Stalin then vented a contempt and conviction which have stayed with him, and have done much to shape the modern Red Army. He had no use for the man who was merely a professional militarist; for Stalin, officers and men had to be citizens of the revolution as well. When the Red cause seemed all but lost in south Russia, Stalin wrote to Lenin: "The fact is that our experts are not only psychologically incapable of ruthlessly combatting the counterrevolution, but likewise, being staff workers who know only how to make field sketches and draft plans for realignment, are absolutely indifferent to actual operations, and in general regard themselves as outsiders, as guests."
Timoshenko took care to be no guest at the Red table. He conformed to the pattern of almost all the great careers in the Red Army: he was successively a local, regional and national official of the Party; the while he attended Red Army schools, commanded Red troops in the field. His associates, superiors and teachers were often the generals whom Stalin purged, with the active or passive consent of Timoshenko and the others who survived and rose in the aftermath. The western world has never made up its mind about the purges. It may be that, as Moscow said, traitors to the U.S.S.R. dominated the Red Army, that the first battles of the war with Hitler were won by Stalin's firing squads. At any rate, the Red Army which emerged from the bloodbath must win or lose the last ones. So far, it has lost all but the ones which counted most.

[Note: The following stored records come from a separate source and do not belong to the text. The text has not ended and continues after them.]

-- ==== Sys2Proof/Safety.lean ====
section
/-! DEFINITION. The words that claims are stated in: what counts as a safe state, when a group is ready to issue an
instruction whose sources have all arrived, and what the group is after an instruction has completed. -/
namespace Sys2Proof.Machine

/-- Both memories of the state are in their canonical form. -/
def State.memOk (s : State) : Prop := Memory.wf s.mem = true ∧ Memory.wf s.spad = true

/-- Nothing that a group issued is still outstanding, so that no source is read too early (R71, R77, R338, R396). -/
def Group.Settled (g : Group) : Prop := g.producers = [] ∧ g.pend = [] ∧ g.holds = [] ∧ g.bad = []

/-- Group `gid`, which is `g`, is the one chosen to issue, its split `p` begins a new instruction, nothing of the group is
outstanding, no acquire of a remote load holds its later accesses back (R329), its width is one of R18, and the safe-point
distance allows one more issue (R92, R387). -/
structure Ready (s : State) (gid : Nat) (g : Group) (p : Split) : Prop where
  cur : s.cur = some gid
  group : s.group gid = some g
  issuing : g.issuing = some p
  fresh : p.held = none
  settled : g.Settled
  ordered : s.acquiring gid p.mask = []
  wide : g.width ≤ 64
  near : ∀ x, s.part g.part = some x → x.safeEn = true → g.handler = none → g.safeCount < x.limit

/-- Group `gid`, which is `g`, is the one chosen to issue and its split `p` begins a new instruction, as in `Ready`; but operations
of the group may be outstanding, registers may be held, and instructions may have issued too recently for their results to be
read (R71, R75, R77, R338). -/
structure Underway (s : State) (gid : Nat) (g : Group) (p : Split) : Prop where
  cur : s.cur = some gid
  group : s.group gid = some g
  issuing : g.issuing = some p
  fresh : p.held = none
  sound : g.bad = []
  wide : g.width ≤ 64
  near : ∀ x, s.part g.part = some x → x.safeEn = true → g.handler = none → g.safeCount < x.limit

/-- A register is still within the required distance of a fixed-latency producer, which replaced the values `old` (R71, R74). -/
def Group.Recent (g : Group) (r : RegName) (old : List (Nat × Word)) : Prop :=
  ∃ q ∈ g.producers, q.reg = r ∧ g.nominal < q.issued + q.dist ∧ q.old = old

/-- `f` is what an instruction may read of vector register `r` with MODE.CHK at 0 (R74, R77): in each lane what the register
holds, or what it held before a recent producer, or what an outstanding operation owes it, which for a late one is a free value. -/
def Group.ReadsEarly (g : Group) (r : Nat) (f : Nat → Word) : Prop :=
  ∀ i < g.width, f i = g.vreg r i ∨ (∃ old, g.Recent (vName r) old ∧ (i, f i) ∈ old) ∨
    (∃ e ∈ g.pend, e.2.kind ≠ .late ∧ { reg := vName r, lane := i, val := f i } ∈ e.2.dests) ∨
    ∃ e ∈ g.pend, e.2.kind = .late ∧ (∃ d ∈ e.2.dests, d.reg = vName r ∧ d.lane = i) ∧ ∃ n, f i = Config.freeWord n

/-- The vector registers of a list are allocated (R50). -/
def Group.HasV (g : Group) (rs : List Nat) : Prop := ∀ r ∈ rs, r < g.vAlloc

/-- The uniform registers of a list may be named: allocated, or the first 56 in a handler, or s62 or s63 (R50, R382). -/
def Group.HasS (g : Group) (rs : List Nat) : Prop :=
  ∀ r ∈ rs, r < (if g.handler.isSome then 56 else g.sAlloc) ∨ r = 62 ∨ r = 63

/-- The tiles of a list are allocated (R50). -/
def Group.HasT (g : Group) (rs : List Nat) : Prop := ∀ r ∈ rs, r < g.tAlloc

/-- The accumulators of a list are allocated (R50). -/
def Group.HasA (g : Group) (rs : List Nat) : Prop := ∀ r ∈ rs, r < g.aAlloc

/-- The address `n` words after the instruction of split `p` (R33, R98). -/
def State.after (s : State) (g : Group) (p : Split) (n : Nat) : DWord := codeStep (s.textBase g) p.pc (4 * n)

/-- The address that the word offset `off` names from the word after the instruction of split `p` (R24, R98). -/
def State.target (s : State) (g : Group) (p : Split) (off : Int) : DWord :=
  codeStep (s.textBase g) (s.after g p 1) (4 * off)

/-- The account of an issue (R72, R93, R157, R387) that `k` shows, entered in `h`: the signature, the distances and counts of
the issue logic, and the fixed-latency producers. Every other field is that of `h`. -/
def Group.charged (h k : Group) : Group :=
  { h with sig := k.sig, nominal := k.nominal, safeCount := k.safeCount, issuesInTurn := k.issuesInTurn,
           lastIssue := k.lastIssue, lastPc := k.lastPc, stallUntil := k.stallUntil, producers := k.producers }

/-- `k` is `h` with the account of an issue entered and with its issuing split, which was `p`, at the address `pc` and ready
for its next instruction (R33, R92). It says of every other field of the group that it is as in `h`: every register, flag,
status register, counter and split that `h` does not change. -/
def Issued (k h : Group) (p : Split) (pc : DWord) : Prop :=
  k = (h.charged k).setIssuing { p with pc := pc, held := none, safeAt := none }

/-- The lanes of vector register `vd` after a write of `f` (R5): a lane that the selection makes Active holds its value of
`f`; below the width another lane holds 0 under zeroing; and every other lane holds what it held. The other vector registers
of `k` hold what they held in `g`. -/
structure LanesWritten (g k : Group) (p : Split) (vd : Nat) (sel : MaskSel) (zero : Bool) (f : Nat → Word) : Prop where
  active : ∀ i < 64, inMask (g.activeMask p.mask sel) i = true → k.vreg vd i = f i
  zeroed : ∀ i < g.width, inMask (g.activeMask p.mask sel) i = false → zero = true → k.vreg vd i = 0
  merged : ∀ i < g.width, inMask (g.activeMask p.mask sel) i = false → zero = false → k.vreg vd i = g.vreg vd i
  above : ∀ i < 64, g.width ≤ i → k.vreg vd i = g.vreg vd i
  others : ∀ r, r ≠ vd → ∀ i < 64, k.vreg r i = g.vreg r i

/-- The lanes of predicate `pd` after a write of `f` (R5, R145), unless it is p7, which reads as ones (R49). The other
predicates of `k` hold what they held in `g`. -/
structure PredWritten (g k : Group) (p : Split) (pd : Nat) (sel : MaskSel) (zero : Bool) (f : Nat → Bool) : Prop where
  active : pd ≠ 7 → ∀ i < 64, inMask (g.activeMask p.mask sel) i = true → inMask (k.pred pd) i = f i
  zeroed : pd ≠ 7 → ∀ i < 64, inMask (g.activeMask p.mask sel) i = false → zero = true → inMask (k.pred pd) i = false
  merged : pd ≠ 7 → ∀ i < 64, inMask (g.activeMask p.mask sel) i = false → zero = false →
    inMask (k.pred pd) i = inMask (g.pred pd) i
  others : ∀ r, r ≠ pd → k.pred r = g.pred r
  ones : k.pred 7 = BitVec.allOnes 64

/-! The tables that claims quantify over. -/

/-- An exact result clamped to the range of an element of `w` bits (R143). -/
def saturate (w : Nat) (uns : Bool) (x : Int) : BitVec w :=
  if uns then BitVec.ofInt w (if x < 0 then 0 else if 2 ^ w - 1 < x then 2 ^ w - 1 else x)
  else BitVec.ofInt w (if x < -(2 ^ (w - 1)) then -(2 ^ (w - 1)) else if 2 ^ (w - 1) - 1 < x then 2 ^ (w - 1) - 1 else x)

/-- The integer instructions over elements that have both a V3 and a VU form, each with its element operation (R141 to R143):
of the element width, of whether the type is unsigned, and of the two elements. -/
def elementOps : List ((V3 → Instr) × (VU → Instr) × ((w : Nat) → Bool → BitVec w → BitVec w → BitVec w)) :=
  [(.iadd, .iaddVu, fun _ _ a b => a + b), (.isub, .isubVu, fun _ _ a b => a - b), (.imul, .imulVu, fun _ _ a b => a * b),
   (.imulh, .imulhVu, fun w _ a b => BitVec.ofInt w (a.toInt * b.toInt / 2 ^ w)),
   (.imulhu, .imulhuVu, fun w _ a b => BitVec.ofNat w (a.toNat * b.toNat / 2 ^ w)),
   (.iand, .iandVu, fun _ _ a b => a &&& b), (.ior, .iorVu, fun _ _ a b => a ||| b), (.ixor, .ixorVu, fun _ _ a b => a ^^^ b),
   (.imin, .iminVu, fun _ _ a b => if a.slt b then a else b), (.imax, .imaxVu, fun _ _ a b => if a.slt b then b else a),
   (.iminu, .iminuVu, fun _ _ a b => if a.ult b then a else b), (.imaxu, .imaxuVu, fun _ _ a b => if a.ult b then b else a),
   (.iaddsat, .iaddsatVu, fun w u a b => saturate w u (elVal w u a + elVal w u b)),
   (.isubsat, .isubsatVu, fun w u a b => saturate w u (elVal w u a - elVal w u b)),
   (.iabsdiff, .iabsdiffVu, fun w u a b => BitVec.ofInt w |elVal w u a - elVal w u b|)]

/-- The shifts (R142): the vector forms and the uniform one, each with its element operation. -/
def shiftOps : List ((V3 → Instr) × (VU → Instr) × (S3 → Instr) × ((w : Nat) → BitVec w → BitVec w → BitVec w)) :=
  [(.ishl, .ishlVu, .sshl, fun w a b => if b.toNat < w then a <<< b.toNat else 0),
   (.ishr, .ishrVu, .sshr, fun w a b => if b.toNat < w then a >>> b.toNat else 0),
   (.isra, .israVu, .ssra, fun w a b => if b.toNat < w then a.sshiftRight b.toNat else BitVec.fill w a.msb)]

/-- The vector copies and the unary integer instructions: what each makes of an element (R141). -/
def unaryOps : List ((V3Un → Instr) × ((w : Nat) → BitVec w → BitVec w)) :=
  [(.ipopc, fun w a => BitVec.ofNat w ((List.range w).countP fun j => a.getLsbD j)),
   (.iclz, fun w a => BitVec.ofNat w (((List.range w).find? fun j => a.getLsbD (w - 1 - j)).getD w)),
   (.ibrev, fun w a => BitVec.ofFnLE fun j : Fin w => a.getLsbD (w - 1 - j))]

/-- The dot product of four bytes with an accumulator, modulo 2^32 (R144). -/
def byteDot (uns : Bool) (a b c : Word) : Word :=
  let x := fun (v : Word) (k : Nat) => if uns then ((elem 8 v k).toNat : Int) else (elem 8 v k).toInt
  BitVec.ofInt 32 (c.toNat + x a 0 * x b 0 + x a 1 * x b 1 + x a 2 * x b 2 + x a 3 * x b 3)

/-- The conditions that an integer compare accepts, over two exact values (R28, R145). -/
def condTests : List (Cond × (Int → Int → Bool)) :=
  [(.eq, fun a b => a = b), (.ne, fun a b => a ≠ b), (.lt, fun a b => a < b), (.le, fun a b => a ≤ b), (.gt, fun a b => a > b),
   (.ge, fun a b => a ≥ b)]

/-- The uniform instructions of two sources that neither read nor write SCC, but the shifts: the result of each (R149, R153). -/
def uniformOps : List ((S3 → Instr) × (Word → Word → Word)) :=
  [(.sadd, fun a b => a + b), (.ssub, fun a b => a - b), (.smul, fun a b => a * b),
   (.smulh, fun a b => BitVec.ofInt 32 (a.toInt * b.toInt / 2 ^ 32)),
   (.sand, fun a b => a &&& b), (.sor, fun a b => a ||| b), (.sxor, fun a b => a ^^^ b),
   (.smin, fun a b => if a.slt b then a else b), (.smax, fun a b => if a.slt b then b else a),
   (.sminu, fun a b => if a.ult b then a else b), (.smaxu, fun a b => if a.ult b then b else a)]

/-- The length of the field that a control word names, with bits at or above 32 left out (R153). -/
def ctrlLen (c : Word) : Nat := min (if (c.extractLsb' 5 5).toNat = 0 then 32 else (c.extractLsb' 5 5).toNat) (32 - (c.extractLsb' 0 5).toNat)

/-- The exact rational value of a finite value (R159). -/
def Dy.value (d : Dy) : ℚ := (if d.neg then -1 else 1) * d.m * (2 : ℚ) ^ d.e

/-- The flags of `k` are those of `g` with those that the Active lanes raised (R175). -/
def FlagsRaised (g k : Group) (p : Split) (sel : MaskSel) (fl : Nat → FFlags) : Prop :=
  ∀ b, k.flags.getLsbD b = true ↔
    (g.flags.getLsbD b = true ∨ ∃ i < 64, inMask (g.activeMask p.mask sel) i = true ∧ (fl i).getLsbD b = true)

/-- No Active lane raises an exception that MODE.FPXE enables (R176). -/
def Group.NoFpTrap (g : Group) (p : Split) (sel : MaskSel) (fl : Nat → FFlags) : Prop :=
  ∀ i < 64, inMask (g.activeMask p.mask sel) i = true → fl i &&& BitVec.ofNat 7 g.mFpxe = 0

/-- Element `j` of a source word in a format, a subnormal read as zero under DAZ (R138, R166). -/
def Group.srcElem (g : Group) (fm : Fmt) (x : Word) (j : Nat) : Nat := fm.daz g.mDaz (bits x.toNat (fm.w * j) fm.w)

/-- An operation on the elements of three words of the effective type, each element rounded by its own part of the random
word under stochastic rounding (R164, R165, R178, R179): the word of the results and the flags raised. With `raw` the elements
of b are integers. -/
def Group.floatWord (g : Group) (px : Option AluPx) (raw : Bool) (op : FOp) (rand a b c : Word) : Word × FFlags :=
  let fm := fmtOf (g.effType px)
  packRes fm ((List.range (32 / fm.w)).map fun j =>
    op fm (rndOf (g.effRnd px) (bits rand.toNat (fm.w * j) fm.w) fm.w) g.mFtz (g.srcElem fm a j)
      (if raw then bits b.toNat (fm.w * j) fm.w else g.srcElem fm b j) (g.srcElem fm c j))

/-- The random word of a lane: the fourth operand (R165). -/
def Group.randWord (g : Group) (px : Option AluPx) (i : Nat) : Word := g.fourth px (fun _ => 0) i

"On Us Alone." Semion Timoshenko came out of the Finnish war with the Order of Lenin, the cherished title of Hero of the Soviet Union, a Marshalship and credit for smashing the Mannerheim Line. Actually he had to share the credit with two others: Marshal Boris Shaposhnikov, then & now Stalin's Chief of Staff (TIME, Feb. 16), and Marshal Grigory Kulik, an artillery expert who has lately dropped out of sight.